この注目作で、スネークアイズを苦しめる強敵、鷹村を演じるのが平岳大。アメリカに拠点を置いて俳優活動を続けつつ、『のぼうの城』『関ケ原』などの日本映画にも出演。近年は英BBCとNETFLIXの共同制作によるシリーズ『GIRI/HAJI』で注目を集めている。そんな彼に、『G.I.ジョー:漆黒のスネークアイズ』やハリウッドでの活動について話を聞いた。

『G.I.ジョー:漆黒のスネークアイズ』メイキング風景。平岳大とアクション監督の谷垣健治

――『G.I.ジョー:漆黒のスネークアイズ』のオーディションには坊主頭にして臨んだとのことですが、ご自身のアイデアだったのですか?

 そうです。僕が演じる鷹村が悪役であるのは分かっていました。しかし、どうも自分は悪役には見えないし、面白みもない。何かを変えないといけない思い、坊主頭にしたんです。

――登場した瞬間にワルだと思いました(笑)。これは本当に良いアイデアですね。

 そうそう、本国アメリカの観客はアジア人の顔を見分けるのが難しいという現実があります。なので、キャラクターとして肉体的な特徴が必要かなあと思い、坊主頭にしたんです。金髪にすることも考えましたが、坊主の方が気合が入ってるように見えるじゃないですか(笑)。

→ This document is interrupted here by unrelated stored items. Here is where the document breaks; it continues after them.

/-- Bytes that come in time are all received (R133, R136). -/
theorem Receiving.bytes {s t : State} {g : List Byte} {l : List (Nat × Byte)} (h : Receiving s (g.length + l.length) g t)
    (hn : g.length + l.length ≤ s.cfg.bufSize) (hl : InTime s.cfg.timeoutRestart t.timeout.toNat t.timer.toNat l) :
    ∃ u, execAll (l.flatMap ticksThenByte) t = .next u ∧ Receiving s (g.length + l.length) (g ++ l.map Prod.snd) u := by
  induction l generalizing g t with
  | nil => exact ⟨t, rfl, by simpa using h⟩
  | cons p l ih =>
    obtain ⟨k, b⟩ := p
    obtain ⟨hk, hl⟩ := hl
    have hg : g.length < g.length + ((k, b) :: l).length := by simp
    obtain ⟨x, hx, hxn⟩ := execAll_ticks h.inv (h.open_of_lt hg) hk
    have hr : Receiving s (g.length + ((k, b) :: l).length) g { t with timer := x } :=
      { h with inv := execAll_inv h.inv hx }
    obtain ⟨u, hu, hru, htmo, htimer⟩ := hr.byte hg hn b
    have hnow : u.timer.toNat = if s.cfg.timeoutRestart then 0 else t.timer.toNat + k := by
      rw [htimer]
      split
      · rfl
      · exact hxn
    have hlen : g.length + ((k, b) :: l).length = (g ++ [b]).length + l.length := by simp; omega
    rw [hlen] at hru hn ⊢
    obtain ⟨v, hv, hrv⟩ := ih hru hn (by rw [htmo, hnow]; exact hl)
    refine ⟨v, ?_, by simpa using hrv⟩
    rw [List.flatMap_cons, ticksThenByte, execAll_append, execAll_append, hx, andThen_next, execAll_cons, hu]
    exact hv

/-- A reception that has ended is validated (R110). -/
theorem Receiving.validated {s t : State} {f : List Byte} (h : Receiving s f.length f t) :
    ∃ u, exec .valRun t = .next u ∧ ReceivedAndValidated s u f := by
  obtain ⟨hd, hr⟩ := h.quota_of_eq rfl
  have hcount := h.count
  have hlt : t.count < 2 ↔ f.length < 2 := by rw [count_lt_two_iff, hcount]
  obtain ⟨hnd, -⟩ | ⟨-, hc, hx⟩ | ⟨-, hc, -, hx⟩ | ⟨-, -, hfull, -⟩ := execValRun_cases t
  · exact absurd hd hnd
  · have hv := validate_of_length_lt (hlt.mp hc)
    exact ⟨_, hx, hd, hr, hcount, h.frame, h.ovf, rfl, hv.symm, by simp [hlt.mp hc], by simp [hv], h.crc, h.cmderr, h.lasterr⟩
  · have hlong := (not_congr hlt).mp (BitVec.not_lt.mpr hc)
    have hv : crcOkFlag (crc16 (frameBody (candidateFrame t))) (candidateFrame t) t.ovf = validate f := by
      rw [h.frame, h.ovf, validate_of_le_length (by omega)]
      simp [crcOkFlag]
    refine ⟨_, hx, hd, hr, hcount, h.frame, h.ovf, rfl, hv, by simp [hlong], ?_, h.crc, h.cmderr, h.lasterr⟩
    simp [hv, zextBit]
  · have := h.inv.count_le
    omega

/-- A frame without ticks is a sequence of bytes with no tick before each (R68). -/
theorem flatMap_ticksThenByte_of_no_ticks (f : List Byte) :
    (f.map fun b => (0, b)).flatMap ticksThenByte = (Pseudo.rxFrame f).expand := by
  induction f with
  | nil => rfl
  | cons b f ih => exact congrArg (Instr.rxByte b :: ·) ih

/-- Bytes outside a window are lost (R133). -/
theorem execAll_rxFrame_of_not_open {s : State} (ho : s.astate ≠ .opened) (f : List Byte) :
    execAll (Pseudo.rxFrame f).expand s = .next s := by
  induction f with
  | nil => rfl
  | cons b f ih => exact (congrArg (andThen · _) (exec_rxByte_of_not_open ho b)).trans ih

/-- Arm, receive in time, validate: the whole reception with ticks before each byte. -/
theorem receivedAndValidated_of_inTime {s : State} {l : List (Nat × Byte)} {tmo : Half} (hi : s.Inv) (ho : s.astate ≠ .opened)
    (hn : l.length ≤ s.cfg.bufSize) (ht : 0 < l.length → 0 < tmo) (hl : InTime s.cfg.timeoutRestart tmo.toNat 0 l) :
    ∃ t, execAll ((Pseudo.accArm (BitVec.ofNat 16 l.length) tmo).expand ++ l.flatMap ticksThenByte ++ [.valRun]) s = .next t ∧
      ReceivedAndValidated s t (l.map Prod.snd) := by
  obtain ⟨t, harm, hr, htmo, htimer⟩ := receiving_of_arm hi ho hn ht
  obtain ⟨u, hrx, hru⟩ := Receiving.bytes (g := []) (l := l) (by simpa using hr) (by simpa using hn)
    (by simpa [htmo, htimer] using hl)
  obtain ⟨v, hval, hv⟩ := Receiving.validated (s := s) (f := l.map Prod.snd) (t := u) (by simpa using hru)
  refine ⟨v, ?_, hv⟩
  rw [execAll_append, execAll_append, harm, andThen_next, hrx, andThen_next, execAll_cons, hval]
  rfl

/-- The two conditions on the ticks, each for its mode, bring the bytes in time and leave the timeout nonzero. -/
theorem inTime_of_mode {restart : Bool} {l : List (Nat × Byte)} {tmo : Half}
    (h : if restart = true then ∀ p ∈ l, p.1 < tmo.toNat else l = [] ∨ (l.map Prod.fst).sum < tmo.toNat) :
    InTime restart tmo.toNat 0 l := by
  cases restart with
  | true => exact inTime_of_silences (by simpa using h)
  | false => exact inTime_of_sum (by simpa using h)

/-- Bytes that come in time need a timeout other than 0. -/
theorem InTime.pos {restart : Bool} {tmo : Half} {l : List (Nat × Byte)} (h : InTime restart tmo.toNat 0 l)
    (hl : 0 < l.length) : 0 < tmo := by
  cases l with
  | nil => cases hl
  | cons p l =>
    obtain ⟨hp, -⟩ := h
    rw [BitVec.lt_def]
    simp
    omega

/-- With no tick at all, a timeout other than 0 is time enough. -/
theorem inTime_of_no_ticks {tmo : Nat} {f : List Byte} (h : f = [] ∨ 0 < tmo) (restart : Bool) :
    InTime restart tmo 0 (f.map fun b => (0, b)) := by
  induction f with
  | nil => trivial
  | cons b f ih =>
    have ht : 0 < tmo := by simpa using h
    refine ⟨ht, ?_⟩
    cases restart <;> exact ih (.inr ht)

/-- With a timeout of 0 a window for a nonempty frame is closed by its first test (R124). -/
theorem accCheck_opening_of_no_time {n : Half} (hn : n ≠ 0) (s : State) :
    accCheck (opening n 0 s) = closeWindow .tmo (opening n 0 s) := by
  obtain ⟨-, hq, -⟩ | ⟨-, -, -, h⟩ | ⟨-, -, ht, -⟩ | ⟨ho, -⟩ := accCheck_cases (opening n 0 s)
  · exact absurd (BitVec.le_zero_iff.mp hq) hn
  · exact h
  · exact absurd ht BitVec.not_lt_zero
  · exact absurd rfl ho

/-! ## The statements -/

/-- Settles O2, for every operation (`decode_encode`): each is well formed by its type. -/
theorem decodeOfEncodeIsTheOperation : Obligations.DecodeOfEncodeIsTheOperation := fun i _ => decode_encode i

/-- Settles O3, port by port. -/
theorem decodedWordIsTheEncoding : Obligations.DecodedWordIsTheEncoding := by
  intro p i h
  cases p with
  | cmd w => exact encode_of_decodeCmd (decode_cmd_eq_ok.mp h)
  | rx v =>
    have hd := decode_rx_eq_ok.mp h
    have hv : rxValid v = true := by
      by_contra hv
      rw [decodeRx_of_not_valid (by simpa using hv)] at hd
      cases hd
    rw [decodeRx_eq_some hd, encode, rxWord_rxData hv]
  | tick v =>
    have hd := decode_tick_eq_ok.mp h
    obtain rfl | rfl := BitVec.eq_zero_or_eq_one v
    · cases hd
    · rw [decodeTick_eq_some hd, encode]

/-- Settles O4: each opcode is of one of `opcodeRow_format_cases`, which with the operand fixes the decoder's answer. -/
theorem everyCommandWordIsOneRowOrOneRefusal : Obligations.EveryCommandWordIsOneRowOrOneRefusal := by
  intro op arg
  simp only [decodeCmd_error_iff, decodeCmd_ok_iff, ne_eq]
  obtain ⟨hi, hf⟩ | ⟨hi, rfl, hf⟩ | ⟨hi, ho, hf⟩ | ⟨hi, ho, hf⟩ := opcodeRow_format_cases op <;> rw [hf]
  · simp [hi]
  · have hlegal : ¬ opcodeIllegal 2 := hi
    have hzero : arg = 0#16 → arg.toNat < 256 := by
      rintro rfl
      decide
    simpa [hlegal, reservedBitsSet_b] using hzero
  · obtain rfl | rfl | rfl := ho <;> simpa [reservedBitsSet] using hi
  · obtain ⟨h2, h20, h21, h26⟩ := ho
    simp [hi, h2, h20, h21, h26, reservedBitsSet]

/-- Settles O5: a row selects a word exactly when the word has the row's opcode and decodes. -/
theorem decoderAgreesWithMatchAndMask : Obligations.DecoderAgreesWithMatchAndMask := by
  intro w
  refine ⟨⟨fun ⟨i, h⟩ => selects_of_decodeCmd h, fun ⟨r, hr, hs⟩ => ?_⟩, fun i r h hr hs => ?_, fun r r' hr hr' hs hs' => ?_⟩
  · obtain ⟨i, hi, -⟩ := decodeCmd_of_selects hr hs
    exact ⟨i, hi⟩
  · obtain ⟨j, hj, hm⟩ := decodeCmd_of_selects hr hs
    obtain rfl : i = j := by simpa [h] using hj
    exact hm
  · rw [← cmdWord_fields w, selects_cmdWord hr] at hs
    rw [← cmdWord_fields w, selects_cmdWord hr'] at hs'
    exact List.inj_on_of_nodup_map commandTable_opcode_nodup hr hr' (hs.1.symm.trans hs'.1)

/-- Settles O13: the events of the cycle leave the response and the error record of its command. -/
theorem everyAcceptedCommandHasOneResponse : Obligations.EveryAcceptedCommandHasOneResponse := by
  intro s t hr h
  obtain ⟨hr', -⟩ | ⟨-, u, hc, ht⟩ := step_cases h
  · simp [hr] at hr'
  rw [ht.rsp, ht.cmderr, ht.lasterr]
  obtain ⟨hnone, rfl⟩ | ⟨w, hw, hw'⟩ := hc
  · exact ⟨fun _ => rfl, fun w hw => by simp [hnone] at hw⟩
  refine ⟨fun hnone => by simp [hw] at hnone, fun w' hcmd => ?_⟩
  obtain rfl : w = w' := by simpa [hw] using hcmd
  obtain ⟨i, hd, hx⟩ | ⟨e, hd, rfl⟩ := hw'
  · obtain ⟨hp, rfl⟩ | ⟨hp, v, hv⟩ := exec_answer hd hx
    · exact ⟨_, rfl, ⟨fun _ => .inr ⟨i, hd, hp⟩, fun _ => rfl⟩, fun _ => ⟨.badState, rfl, rfl, rfl⟩⟩
    · refine ⟨_, hv, ⟨nofun, ?_⟩, nofun⟩
      rintro (⟨e, he⟩ | ⟨j, hj, hpj⟩)
      · simp [hd] at he
      · obtain rfl : i = j := by simpa [hd] using hj
        exact absurd hpj hp
  · exact ⟨_, rfl, ⟨fun _ => .inl ⟨e, hd⟩, fun _ => rfl⟩, fun _ => ⟨e, rfl, rfl, rfl⟩⟩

――確かに。鷹村は抜け忍という設定で、アクション演技も多いですが、どんな準備を?

 バンクーバーでひと月半、アクションだけのトレーニングを受けましたが、それは毎日ヘトヘトになるくらいキツかったですね。ダンスに例えると、曲のここからここまでの振りつけを、というようなことを繰り返して覚え、それができたら1対1、1対2、1対複数の対決を覚え、さらにカメラを回してもらい、俳優としての実戦的な稽古に入るんです。

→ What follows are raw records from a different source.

/-- The words of engine field 2 (R142, R222): the row its opcode names, if every reserved and unused bit is 0. -/
def decodeMatrix (w : Nat) : Except DecodeError Instr :=
  match bits w 23 18 with
  | 1 => if bits w 12 3 = 0 then .ok (.mldb (bit w 28) (.ofNat 4 (bits w 27 24)) (.ofNat 5 (bits w 17 13)) (.ofNat 3 (bits w 2 0))) else .error .reservedField
  | 2 => if bits w 17 0 = 0 then .ok (.mswap (bit w 28) (.ofNat 4 (bits w 27 24))) else .error .reservedField
  | 3 => .ok (.mma (bit w 28) (.ofNat 4 (bits w 27 24)) (.ofNat 2 (bits w 17 16)) (.ofNat 3 (bits w 15 13)) (.ofNat 3 (bits w 12 10)) (.ofNat 2 (bits w 9 8)) (.ofNat 3 (bits w 7 5)) (bit w 4) (bit w 3) (.ofNat 3 (bits w 2 0)))
  | 4 => if bits w 12 4 = 0 then .ok (.mscq (bit w 28) (.ofNat 4 (bits w 27 24)) (.ofNat 5 (bits w 17 13)) (bit w 3) (.ofNat 3 (bits w 2 0))) else .error .reservedField
  | 5 => if bits w 17 2 = 0 then .ok (.mzero (bit w 28) (.ofNat 4 (bits w 27 24)) (.ofNat 2 (bits w 1 0))) else .error .reservedField
  | 6 => if bits w 7 4 = 0 then .ok (.mdrain (bit w 28) (.ofNat 4 (bits w 27 24)) (.ofNat 5 (bits w 17 13)) (.ofNat 5 (bits w 12 8)) (.ofNat 2 (bits w 3 2)) (.ofNat 2 (bits w 1 0))) else .error .reservedField
  | 7 => if bits w 7 3 = 0 then .ok (.mgo (bit w 28) (.ofNat 4 (bits w 27 24)) (.ofNat 5 (bits w 17 13)) (.ofNat 5 (bits w 12 8)) (.ofNat 3 (bits w 2 0))) else .error .reservedField
  | 8 => if bits w 7 3 = 0 then .ok (.matt (bit w 28) (.ofNat 4 (bits w 27 24)) (.ofNat 5 (bits w 17 13)) (.ofNat 5 (bits w 12 8)) (bit w 2) (.ofNat 2 (bits w 1 0))) else .error .reservedField
  | 9 => if bits w 7 1 = 0 then .ok (.mlatld (bit w 28) (.ofNat 4 (bits w 27 24)) (.ofNat 5 (bits w 17 13)) (.ofNat 5 (bits w 12 8)) (bit w 0)) else .error .reservedField
  | 10 => if bits w 7 4 = 0 then .ok (.mlat (bit w 28) (.ofNat 4 (bits w 27 24)) (.ofNat 5 (bits w 17 13)) (.ofNat 5 (bits w 12 8)) (.ofNat 2 (bits w 3 2)) (.ofNat 2 (bits w 1 0))) else .error .reservedField
  | 11 => if bits w 12 1 = 0 then .ok (.mbjoin (bit w 28) (.ofNat 4 (bits w 27 24)) (.ofNat 5 (bits w 17 13)) (bit w 0)) else .error .reservedField
  | 12 => if bits w 17 1 = 0 then .ok (.mbleave (bit w 28) (.ofNat 4 (bits w 27 24)) (bit w 0)) else .error .reservedField
  | 13 => if bits w 12 3 = 0 then .ok (.mpop (bit w 28) (.ofNat 4 (bits w 27 24)) (.ofNat 5 (bits w 17 13)) (.ofNat 3 (bits w 2 0))) else .error .reservedField
  | 14 => if bits w 17 0 = 0 then .ok (.mquiet (bit w 28) (.ofNat 4 (bits w 27 24))) else .error .reservedField
  | _ => .error .reservedOpcode

/-- The words of engine field 3 (R142, R255): the row its opcode names, if every reserved and unused bit is 0. -/
def decodeLoad (w : Nat) : Except DecodeError Instr :=
  match bits w 23 18 with
  | 1 => if bits w 1 0 = 0 then .ok (.lcp (bit w 28) (.ofNat 4 (bits w 27 24)) (.ofNat 5 (bits w 17 13)) (.ofNat 5 (bits w 12 8)) (.ofNat 4 (bits w 7 4)) (bit w 3) (bit w 2)) else .error .reservedField
  | 2 => if bits w 1 0 = 0 then .ok (.lgo (bit w 28) (.ofNat 4 (bits w 27 24)) (.ofNat 5 (bits w 17 13)) (.ofNat 5 (bits w 12 8)) (.ofNat 4 (bits w 7 4)) (bit w 3) (bit w 2)) else .error .reservedField
  | 3 => if bits w 1 1 = 0 ∧ bits w 3 3 = 0 then .ok (.lgath (bit w 28) (.ofNat 4 (bits w 27 24)) (.ofNat 5 (bits w 17 13)) (.ofNat 5 (bits w 12 8)) (.ofNat 4 (bits w 7 4)) (bit w 2) (bit w 0)) else .error .reservedField
  | 4 => if bits w 7 0 = 0 then .ok (.lpref (bit w 28) (.ofNat 4 (bits w 27 24)) (.ofNat 5 (bits w 17 13)) (.ofNat 5 (bits w 12 8))) else .error .reservedField
  | 5 => if bits w 2 0 = 0 ∧ bits w 7 4 = 0 then .ok (.lq (bit w 28) (.ofNat 4 (bits w 27 24)) (.ofNat 5 (bits w 17 13)) (.ofNat 5 (bits w 12 8)) (bit w 3)) else .error .reservedField
  | 6 => if bits w 7 0 = 0 then .ok (.lqx (bit w 28) (.ofNat 4 (bits w 27 24)) (.ofNat 5 (bits w 17 13)) (.ofNat 5 (bits w 12 8))) else .error .reservedField
  | 7 => if bits w 12 3 = 0 then .ok (.lring (bit w 28) (.ofNat 4 (bits w 27 24)) (.ofNat 5 (bits w 17 13)) (.ofNat 3 (bits w 2 0))) else .error .reservedField
  | 8 => if bits w 17 4 = 0 then .ok (.lmark (bit w 28) (.ofNat 4 (bits w 27 24)) (.ofNat 4 (bits w 3 0))) else .error .reservedField
  | 9 => if bits w 7 4 = 0 then .ok (.lsbind (bit w 28) (.ofNat 4 (bits w 27 24)) (.ofNat 5 (bits w 17 13)) (.ofNat 5 (bits w 12 8)) (.ofNat 4 (bits w 3 0))) else .error .reservedField
  | 10 => if bits w 7 0 = 0 then .ok (.lhint (bit w 28) (.ofNat 4 (bits w 27 24)) (.ofNat 5 (bits w 17 13)) (.ofNat 5 (bits w 12 8))) else .error .reservedField
  | _ => .error .reservedOpcode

刀の扱いが主で、幸い僕は殺陣の経験がありましたが、初めての人も多く、ハードなトレーニングでした。ただ、そんな準備期間があったおかげで、本番では緊張もなく、乗りきることができました。撮影時にはより早く動いているよう見せなければなりませんが、どうすればそれができるかと考えることも、この準備期間に培われたと思います。

――もっとも肉体的にキツかったシーンは?

 日本のネオン街のようなところで格闘するシーンですね。あれは雨降らしの場面で、氷点下に達するスレスレの11月のバンクーバーでの撮影でしたが、水を温めて散布すると湯気が立つとのことで、真水を降らせたんです。自分なりに衣装の内側にいろいろ仕込んではいましたが、それでも寒くて低体温症になりかかりました。

『G.I.ジョー:漆黒のスネークアイズ』

――日本でのロケについて教えてください。

 2カ月ありました。主に姫路と茨城のオープンセットです。バンクーバーの撮影では、僕が“お客さん”のような感じもありましたが、東京での撮影のときは、みんなを街に連れて行ったりしましたね。姫路でもありましたが、基本的にアメリカ人は自分で勝手にいろいろするのが好きなので、“いい店教えて”みたいなことはあまり言われなかったですね(笑)。

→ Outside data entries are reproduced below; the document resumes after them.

/-! ### Partitions -/

/-- A partition: its register block by offset (R353, R378, R395, R412, R420, R427, R429, R444; an absent offset reads
as the register's reset value), its rings, its instances and items, the records and carries of suspended spores by slot number
(scheduler memory whose place the spec does not give; log 74), its faults, its provisioning queue. -/
structure Part where
  regs : KMap Word
  rings : Vector HostRing 4
  insts : List Instance
  items : List Item
  carries : KMap (List Byte)
  records : KMap (List Byte)
  nextSlot : Nat
  batch : Option (List FaultEvent)
  recs : List FaultRec
  /-- Host invalidations waiting behind the one in progress: TIBASE, TILEN, identifier (R388). -/
  invals : List (Nat × Nat × Nat)
  cmds : List Word
  /-- Items finished and withdrawn, for the counts of R301. -/
  finished : KMap Nat
  /-- The functions whose function-level resets wait for the partition's work to end (R419). -/
  flr : List Nat
  /-- Slots of suspended spores whose page in scheduler memory has no valid translation now (a fact of the host's tables; R69, R389,
  log 74). -/
  lost : List Nat
  deriving DecidableEq, Repr

/-! ### The retrieval store -/

/-- A region of a unit's flash. -/
inductive Region where
  | index | object
  deriving DecidableEq, Repr

/-- A retrieval unit (R302, R399, R409). `flashBad`: its flash refuses to be programmed or erased (a physical fact; R414). -/
structure IxUnit where
  failed : Bool
  flashBad : Bool
  mounting : Bool
  indexGib : Nat
  /-- Unreadable pages and whether the mark was made since mount. -/
  marks : List (Region × Nat × Bool)
  retries : Nat
  deriving DecidableEq, Repr

/-- A node of a version (R401, R402): identifier, tombstone, page, record offset in 8-byte units, references (identifier,
code). -/
structure Node where
  id : Nat
  tomb : Bool
  page : Nat
  off : Nat
  refs : List (Nat × Nat)
  deriving DecidableEq, Repr

/-- A retained version of an index (R402, R405). -/
structure Version where
  num : Nat
  logbase : Nat
  nodes : List Node
  deriving DecidableEq, Repr

/-- A log record (R403): position, identifier, and the code of an insert. -/
structure LogRec where
  pos : Nat
  id : Nat
  code : Option Nat
  deriving DecidableEq, Repr

/-- The state of an index slot (R414). -/
inductive IdxState where
  | free | building | built | mounted
  deriving DecidableEq, Repr

/-- A merge in progress: its merge point, the page reads it waits for, and whether it has met an unreadable page (R404, R405). -/
structure Merge where
  m : Nat
  base : Nat
  started : Bool
  reads : List Nat
  failed : Bool
  deriving DecidableEq, Repr

/-- An index slot (R400 to R405, R414). The version list is newest last; `serial` tells one index of a slot from the next. -/
structure Index where
  owner : Nat
  serial : Nat
  st : IdxState
  gen : BitVec 16
  cb : Nat
  deg : Nat
  place : List Nat
  stripe : Nat
  entry : Nat
  ecode : Nat
  nodes : Nat
  logcap : Nat
  versions : List Version
  log : List LogRec
  logpos : Nat
  merge : Option Merge
  mergeHold : Bool
  logHigh : Bool
  regionFull : Bool
  deriving DecidableEq, Repr

/-- A key-value object (R407): its directory entry and its body, the 64-byte header with the slot bytes after it. -/
structure KvObj where
  part : Nat
  unit : Nat
  id : Nat
  slotb : Nat
  cnt : Nat
  page : Nat
  data : List Byte
  deriving DecidableEq, Repr

/-- A page read that is being made (R409): attempt number, and what its events say of the earliest-accepted of the tasks that wait,
with the number of that acceptance. -/
structure PageRead where
  unit : Nat
  region : Region
  page : Nat
  attempt : Nat
  what : Nat
  tag : BitVec 32
  slot : Nat
  src : Nat
  part : Nat
  since : Nat
  deriving DecidableEq, Repr

/-! ### Operations in flight -/

/-- What settles of one element of a gather or scatter (R272, R274): `held` waits for the host, `doomed` too after one ABORT
among the answers it waits for; `retry` and `abort` have been answered (R394). -/
inductive ElemSt where
  | todo | held | doomed | abort | retry
  | done (code : Nat)
  deriving DecidableEq, Repr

――そもそも、なぜアメリカで俳優を志したのでしょう?

 15歳で渡米して25歳のときには帰国して、しばらくはサラリーマンをしていました。それが楽しくないわけではなかったのですが、自分のやりたいこととは何かが違うという思いが頭の片隅にずっとあり、いいかげん自分が本当は何をしたいのかを真剣に考えないと遅すぎることになるかもしれないと。そこで、役者の仕事をしたいという結論を出したんです。やってみて、たとえダメでも、やった以上は死ぬときに後悔したりはしないだろうと(笑)。やらずに後悔するのはイヤですから。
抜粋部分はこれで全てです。